BTW, my fairy god-sister is a beading maven. She has her own shop set up. Please click below and visit it. Once you've landed there, please purchase something. It will help keep a starving bead seller in soap ant toothpaste!

Athena Creations

She's just opened her store, so she doesn't have a lot listed, but keep coming back because even though she works full time and is a single mom, she is SUPERWOMAN and spends every bit of her spare time working her poor little fingers to death creating art from natural stone beads. I think her designs have a lovely simple elegance to them and are timeless. She uses exceptionally fine beads and components, so when you buy from Athena Creations you are getting high quality artisan-made jewelry that, if properly cared for, will become family heirlooms and one day wind up on Antiques Roadshow as her great-great granddaughter lovingly pulls out a necklace and earrings set and gently lays it on the table.

The Roadshow jewelry expert's eyes will bug out as far as they can without leaving their sockets and rolling beneath the table, her jaw will hang open and she will look at Miss Great-Great Granddaughter and say: "I have seen only one other piece like this on the Roadshow and it was more than 10 years ago. Do you know what this is?" Great-great Granddaughter will shake her head no and softly announce: "My mom gave them to me - they belonged to her grandmother, I think, or something like that. I'm not really sure." The roadshow expert will grin broadly and proclaim: "Young Lady, what you have here is truly a rare find. Many years ago people did a lot of their shopping from computers. Do you know what a computer is?" Great-great granddaughter will look puzzled, but will nod anyway.
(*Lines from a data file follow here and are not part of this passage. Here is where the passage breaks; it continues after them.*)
/-- The configuration of R227 that the trained lanes allow: rate code and lanes. -/
def portRate (speed : Nat) (lanes : BitVec 8) : Nat × Nat :=
  if lanes = 0xFF && speed ≠ 2 then (2, 0xFF)
  else if speed = 1 then (0, 0)
  else if lanes &&& 0x0F = 0x0F then (1, 0x0F)
  else if lanes &&& 0xF0 = 0xF0 then (1, 0xF0)
  else (0, 0)

/-- PORT_LINK_CHANGE: the lanes that have trained, and whether RS-FEC locks on those in use. -/
def execPortLinkChange (lanes : BitVec 8) (fec : Bool) (s : State) : Res :=
  let r := portRate (regF 0x20_0000 3 2 s) lanes
  .next (if regIs 0x20_0000 0 s then
      let up := decide (r.1 ≠ 0) && fec
      setReg aPort (BitVec.ofNat 32 ((if up then r.2 * 256 + r.1 * 4 + 1 else 0) + (if decide (r.1 ≠ 0) && fec then 2 else 0))) s
    else s)

end Sys2Proof.Machine
end

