-- ==== Sys2Proof/Machine/Beat.lean ====
section
/-! DEFINITION. The beat and the strokes: what happens at FRAC 0 and at each stroke edge (R33, R34, R331). -/

namespace Sys2Proof.Machine

/-! ### FRAC 0 -/

/-- An integer quotient as FP32. -/
def ratF (n : Int) (d : Nat) : BitVec 32 := ofRat32 (mkRat n d)

/-- The port of a truth value. -/
def boolF (b : Bool) : BitVec 32 := flag32 b

/-- The module-input current estimate of R27 in A; without a bus voltage or an efficiency it follows IEEE division. -/
def inputCurrent (s : State) : BitVec 32 :=
  fdiv (ratF s.gov.power 64000000) (fmul (ratF (s.gov.busV : Nat) 100) (fdiv (natF (palF 10 31 16 s)) (natF 1000)))

/-- The rail inputs of R344. -/
def railPorts (r : Nat) (s : State) : List (Nat × BitVec 32) :=
  let x := railAt r s
  let b := 0x120 + 8 * r
  [(b, ratF x.ref 64000), (b + 1, ratF x.tgt 64000), (b + 2, ratF x.iAvg 1000), (b + 3, ratF (railsGet s.gov.railV r) 64000),
   (b + 4, natF (healthyOf r s).length), (b + 5, natF (activeOf r s).length), (b + 6, natF x.st.toNat), (b + 7, ratF x.acc 256000)]

/-- The input ports of R302; `lam`, `slew` and `halted` are the previous beat's. -/
def inputPorts (lam : Nat) (slew halted : Bool) (s : State) : List (Nat × BitVec 32) :=
  let g := s.gov
  let live := packLive s
  let w (x : Int) : BitVec 32 := if live then ofInt32 0 x else 0
  [(0x100, ratF g.power 64000000), (0x101, ratF (g.busV : Nat) 100)] ++
    [0, 1, 2, 3].flatMap (fun r => [(0x102 + r, ratF (railsGet g.railI r) 1000), (0x106 + r, ratF (railsGet g.railV r) 64000)]) ++
    [(0x10A, ratF g.hot 16), (0x10B, boolF g.flowOk), (0x10C, natF g.lamPref), (0x10D, natF lam), (0x10E, natF g.guard),
     (0x10F, boolF slew), (0x110, inputCurrent s), (0x111, ratF (g.shareMw : Nat) 1000), (0x112, w g.pack.cPack),
     (0x113, w g.pack.cAbs), (0x114, w g.pack.pRide), (0x115, boolF (live && g.pack.shelf)), (0x116, boolF halted)] ++
    [0, 1, 2, 3].flatMap (fun r => railPorts r s) ++ packPorts s

/-- What the loop program's outputs ask of the rails takes effect. -/
def railOutputs (s : State) : State :=
  forAll [0, 1, 2, 3] (fun r s =>
    let o (j : Nat) : BitVec 32 := mapGet 0 s.loop.output (0x120 + 8 * r + j)
    updRail r (fun x => { x with trim := floorTimes (o 0) 64000, reqPhases := (floorTimes (o 1) 1).toNat, reqBurst := pos32 (o 2) }) s) s

/-- The run of a beat begins (R313): the ROM's, or a bank's from its first instruction. -/
def startRun (s : State) : State :=
  if s.loop.source = 0 then romBegin s
  else { s with loop := { s.loop with running := true, missedRun := false, shadow := s.loop.vars, pc := 0, cycles := 0 } }

/-- Held barrier groups release with the new beat as base, unless their own command came first (R72, log 24). -/
def releaseHeld (n : Nat) (s : State) : State :=
  forAll ((s.group.filter (fun e => e.2.held)).map (·.1)) (fun k s => releaseGroup k n s) s

/-- The companion carrier's message of a beat (R281, R349): SLOT 0 reports the rail faults since its last one. -/
def sendLevel (s : State) : State :=
  if !isCompanion s then s
  else
    let g := s.gov
    let m : LevelMsg := ⟨!isSlot1 s, g.lam, g.opTgt, g.opNow, g.dff, palF 2 15 0 s, !isSlot1 s && s.rails.faulted⟩
    let s := { s with gov := { s.gov with levelMiss := s.gov.levelMiss + 1 }, rails := { s.rails with faulted := false } }
    cl0To .time (pkgId s ^^^ 1) (.level m) s

/-- SLOT 0 feeds SLOT 1's current step forward with its own (R349). -/
def addPartner (s : State) : State :=
  match s.gov.partner with
  | some m =>
    if isCompanion s && !isSlot1 s then
      { s with gov := { s.gov with dff := s.gov.dff + m.dI, partner := some { m with dI := 0 } } }
    else s
  | none => s

/-- The output ports that the last run staged take effect. -/
def outputsIn (s : State) : State :=
  { s with loop := { s.loop with output := mapSetAll 0 s.loop.output s.loop.staged.reverse, staged := [] } }

/-- SLOT 1 finds at FRAC 0 that VDRAM no longer supplies it, and its vaults are lost (R175, log 22). -/
def slot1Supply (inp : BeatInputs) (s : State) : State :=
  onlyIf (isSlot1 s && suppliedTo1 2 s && decide (inp.railV.vdram < railFloor 2)) vaultsLost s

/-- One beat boundary: outputs of the last beat, palette and program commits, then the latch, the inputs and the new run. -/
def beatStart (inp : BeatInputs) (s : State) : State :=
  let s := romUpTo 8 (if s.loop.running then missRun s else s)
  let s := packSend (outputsIn s)
  let lam := s.gov.lam
  let slew := s.gov.slewHeld
  let halted := s.gov.halt != 0 || s.gov.haltEnded
  let s := loopBoundary { s with tick := s.tick + 1, beat := s.beat + 1, frac := 0 }
  let o (p : Nat) : BitVec 32 := mapGet 0 s.loop.output p
  let s := bellsLatch (updRst (fun x => { x with pins := inp.straps }) s)
  let s := { s with gov := { s.gov with washDemand := o 0x103, haltedPrev := halted, haltEnded := false } }
  let s := govApply s.tick (floorTimes (o 0x100) 1).toNat (floorTimes (o 0x101) 1).toNat (releaseHeld s.tick s)
  let s := addPartner (govLatch inp (slot1Supply inp s))
  let s := forAll [0, 1, 2, 3] (fun r s => railBeat r (railsGet inp.railI r) s) (railOutputs s)
  let s := packLatchBeat s
  let s := { s with loop := { s.loop with input := mapSetAll 0 [] (inputPorts lam slew halted s) } }
  let s := skSample [1] false (startRun (demBeat s))
  let s := releaseBlocks (attrBeat (updAllTiles waitBeat s))
  let s := ethPump (forAll (List.range 64) refillLink (applyPassed s))
  let s := onlyIf (decide (s.beat.toNat % 64 = 0)) vmarkEdge s
  sendLevel (sendReport s)

/-- BEAT_START (R33). -/
def execBeatStart (inp : BeatInputs) (s : State) : Res := .next (beatStart inp s)

/-- STROKE k (R331): the voltage loops on the values latched at the edge, and the stroke nodes of the sketchbook; the default program has run
up to it (log 9). A stroke whose FRAC has passed does not come again in the beat (R37). -/
def execStroke (k : BitVec 3) (inp : StrokeInputs) (s : State) : Res :=
  if 512 * k.toNat < s.frac.toNat then .next s
  else
    let s := { romUpTo k.toNat s with frac := BitVec.ofNat 12 (512 * k.toNat) }
    let s := { s with rails := { s.rails with stroke := k } }
    .next (skSample [3] false (strokeRails k.toNat inp s))

end Sys2Proof.Machine
end

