-- ==== Sys2Proof/Machine/Dispatch.lean ====
section
/-! DEFINITION. Which meaning each command has. -/

namespace Sys2Proof.Machine
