-- ==== Sys2Proof/Certificates/Slice0/Obligations.lean ====
section
/-! DEFINITION. The statements about the model for the provers. -/

open Sys2Proof Sys2Proof.Machine

/-! ### Steps and invariants -/

/-- O1. A step runs the command at the front of the queue on the state with the queue's rest; with no command waiting the block
idles (the idling is the model's choice, log 1). -/
def Obligations.StepRunsFrontCommand : Prop :=
  (∀ (c : Instr) (rest : List Instr) (s : State), step { s with pending := c :: rest } = exec c { s with pending := rest }) ∧
  (∀ s : State, s.pending = [] → step s = .next s)

/-- O2. After reset the memories are empty and canonical, no tile runs, no session is open, the clocks of the package are not good
and every tile's issue is held (R441, R298, R417). -/
def Obligations.ResetStateIsSound : Prop :=
  State.reset.Inv ∧ State.reset.pending = [] ∧ (∀ t : Nat, tileAt t State.reset = Tile.zero) ∧
  (∀ n : Nat, (sesAt n State.reset).isOpen = false) ∧ (∀ a : Nat, reg a State.reset = regReset a) ∧
  (∀ t a n : Nat, readScratch t a n State.reset = List.replicate n 0) ∧
  (∀ t : Nat, clusterOpen t State.reset = false) ∧ State.reset.rst.released = 0

/-- O3. Whatever the command, a step keeps the canonical form of the memories, the 4,096 records of the event stream, the 64
reports of the recorder's intake, remote operations whose numbers lie below the next one's, and the energy ledger of R401: the 274
accounts and what has been cleared sum to what has been metered. -/
def Obligations.EveryStepKeepsInvariant : Prop :=
  ∀ s t : State, s.Inv → step s = .next t → t.Inv

/-- O4. Commands come from outside only: a step takes exactly the command at the front of the queue, and no command adds, drops or
reorders another. -/
def Obligations.StepTakesOneCommand : Prop :=
  ∀ s t : State, step s = .next t → t.pending = s.pending.tail

/-! ### Scalar instructions (R54 to R57) -/

/-- O5. The register-to-register scalar instructions: each completes with its result in s[D] and nothing else changed. -/
def Obligations.ScalarRegisterResults : Prop :=
  ∀ (t : TileId) (f : Ins) (s : State), f.imm = 0 →
    let a := sGet (tileAt t.toNat s) f.a.toNat
    let b := sGet (tileAt t.toNat s) f.b.toNat
    let writes (c : Instr) (op : Nat) (v : BitVec 64) : Prop := Issues t 0 op f s → Gives c s (WroteS t f.d v s)
    writes (.add t f) 0x00 (a + b) ∧ writes (.sub t f) 0x01 (a - b) ∧ writes (.mul t f) 0x02 (a * b) ∧
    writes (.mulhu t f) 0x03 (BitVec.ofNat 64 (a.toNat * b.toNat / 2 ^ 64)) ∧
    writes (.mulhs t f) 0x04 (BitVec.ofInt 64 (Int.fdiv (a.toInt * b.toInt) (2 ^ 64))) ∧
    writes (.divu t f) 0x05 (if b = 0 then BitVec.allOnes 64 else BitVec.ofNat 64 (a.toNat / b.toNat)) ∧
    writes (.remu t f) 0x06 (if b = 0 then a else BitVec.ofNat 64 (a.toNat % b.toNat)) ∧
    writes (.and t f) 0x08 (a &&& b) ∧ writes (.or t f) 0x09 (a ||| b) ∧ writes (.xor t f) 0x0A (a ^^^ b) ∧
    writes (.andn t f) 0x0B (a &&& ~~~b) ∧
    writes (.shl t f) 0x0C (BitVec.ofNat 64 (if b.toNat < 64 then a.toNat * 2 ^ b.toNat else 0)) ∧
    writes (.shr t f) 0x0D (BitVec.ofNat 64 (if b.toNat < 64 then a.toNat / 2 ^ b.toNat else 0)) ∧
    writes (.sra t f) 0x0E (BitVec.ofInt 64 (Int.fdiv a.toInt (2 ^ min b.toNat 64))) ∧
    writes (.min t f) 0x10 (if a.toInt < b.toInt then a else b) ∧ writes (.max t f) 0x11 (if a.toInt < b.toInt then b else a) ∧
    writes (.minu t f) 0x12 (if a.toNat < b.toNat then a else b) ∧ writes (.maxu t f) 0x13 (if a.toNat < b.toNat then b else a) ∧
    (f.b = 0 → writes (.clz t f) 0x14 (BitVec.ofNat 64 (if a = 0 then 64 else 63 - Nat.log2 a.toNat))) ∧
    (f.b = 0 → writes (.popc t f) 0x15 (BitVec.ofNat 64 ((List.range 64).filter (fun i => a.getLsbD i)).length))

/-- O6. The scalar instructions with an immediate, SEL, MOVI and MOVK, which replaces one 16-bit field of s[D] and leaves the other 48
bits unchanged (R57). -/
def Obligations.ScalarImmediateResults : Prop :=
  ∀ (t : TileId) (f : Ins) (s : State),
    let x := tileAt t.toNat s
    let a := sGet x f.a.toNat
    let imm : BitVec 64 := f.imm.signExtend 64
    let n := f.imm.toNat
    let writes (c : Instr) (op : Nat) (v : BitVec 64) : Prop := Issues t 0 op f s → Gives c s (WroteS t f.d v s)
    (f.b = 0 →
      writes (.addi t f) 0x80 (a + imm) ∧ writes (.muli t f) 0x82 (a * imm) ∧ writes (.andi t f) 0x88 (a &&& imm) ∧
      writes (.ori t f) 0x89 (a ||| imm) ∧ writes (.xori t f) 0x8A (a ^^^ imm) ∧
      writes (.shli t f) 0x8C (BitVec.ofNat 64 (if n < 64 then a.toNat * 2 ^ n else 0)) ∧
      writes (.shri t f) 0x8D (BitVec.ofNat 64 (if n < 64 then a.toNat / 2 ^ n else 0)) ∧
      writes (.srai t f) 0x8E (BitVec.ofInt 64 (Int.fdiv a.toInt (2 ^ min n 64)))) ∧
    (f.a = 0 → f.b = 0 → writes (.movi t f) 0x90 imm) ∧
    (f.a = 0 → f.b = 0 → n < 2 ^ 18 →
      writes (.movk t f) 0x91
        (let d := sGet x f.d.toNat
         let q := 16 * (n / 2 ^ 16)
         BitVec.ofNat 64 (d.toNat - d.toNat / 2 ^ q % 2 ^ 16 * 2 ^ q + n % 2 ^ 16 * 2 ^ q))) ∧
    (f.a = 0 → f.b = 0 → 2 ^ 18 ≤ n → canIssue t.toNat 0 0x91 f s = true → mapGet 0 s.istoreErr (t.toNat * 8192 + x.pc) = 0 →
      exec (.movk t f) s = .next (raiseFault t.toNat 3 x.pc (insWord 0 0x91 f) 0 (fetched t.toNat s))) ∧
    (n % 2 ^ 25 = 0 → n < 2 ^ 28 →
      writes (.sel t f) 0x18 (if pGet x (n / 2 ^ 25) then a else sGet x f.b.toNat))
The Roadshow expert will expound: "Computers were high technology back then and there was a thing called the internet. It was the predecessor to the way we buy things now. Back then, many people would open up 'internet shops' where they would sell their wares. There were many many artisans who attempted to make a living this way, but your great-great - was it grandmother? - was one of those who was hugely successful. Her designs were of an elegant simplicity and they were hugely popular, so popular, in fact, that she was able to quit her full-time job and spend the latter half of her life doing the thing she loved most." Great-great granddaughter stifles a yawn.

The Roadshow expert looks smug and says: "Do you know what that was?" Great-great granddaughter tilts her head to the side, looks at the jewelry on the table and says: "um...was it making jewelry?"

The Roadshow expert beamed and smiled so big that the glint from her extra-white teeth eclipsed the perfectly adjusted lighting in the convention center as she exclaimed "Yes, it was! What a truly SMART girl you are! That was her passion, and that set of jewelry made by Athena Creations was the crown jewel of all her collections."

The Roadshow expert tentatively pushed her forefinger along the edge of the necklace until she reached the agate pendant suspended from its ethereally beautiful beaded chain and said: "You must take very good care of this. Wear it, but take care of it. It is worth $125,000 at auction. You should probably tell your mother to add it to her insurance policy for $250,000 at the very least. It is one of a kind, my dear, and is irreplaceable. The world of artisan-crafted jewelry has seen no better since her time."

Great-great granddaughter had to be taken out on a stretcher and driven home in an ambulance where her mother then collapsed to the kitchen floor at the prospect of taking out a $250,000 jewelry rider on their homeowner's insurance policy to insure the "that junky old thing" that her daughter insisted was beautiful and probably had some value.

The moral of this story is: We never know what the future holds, so we MUST do what we love and do it with passion. The End.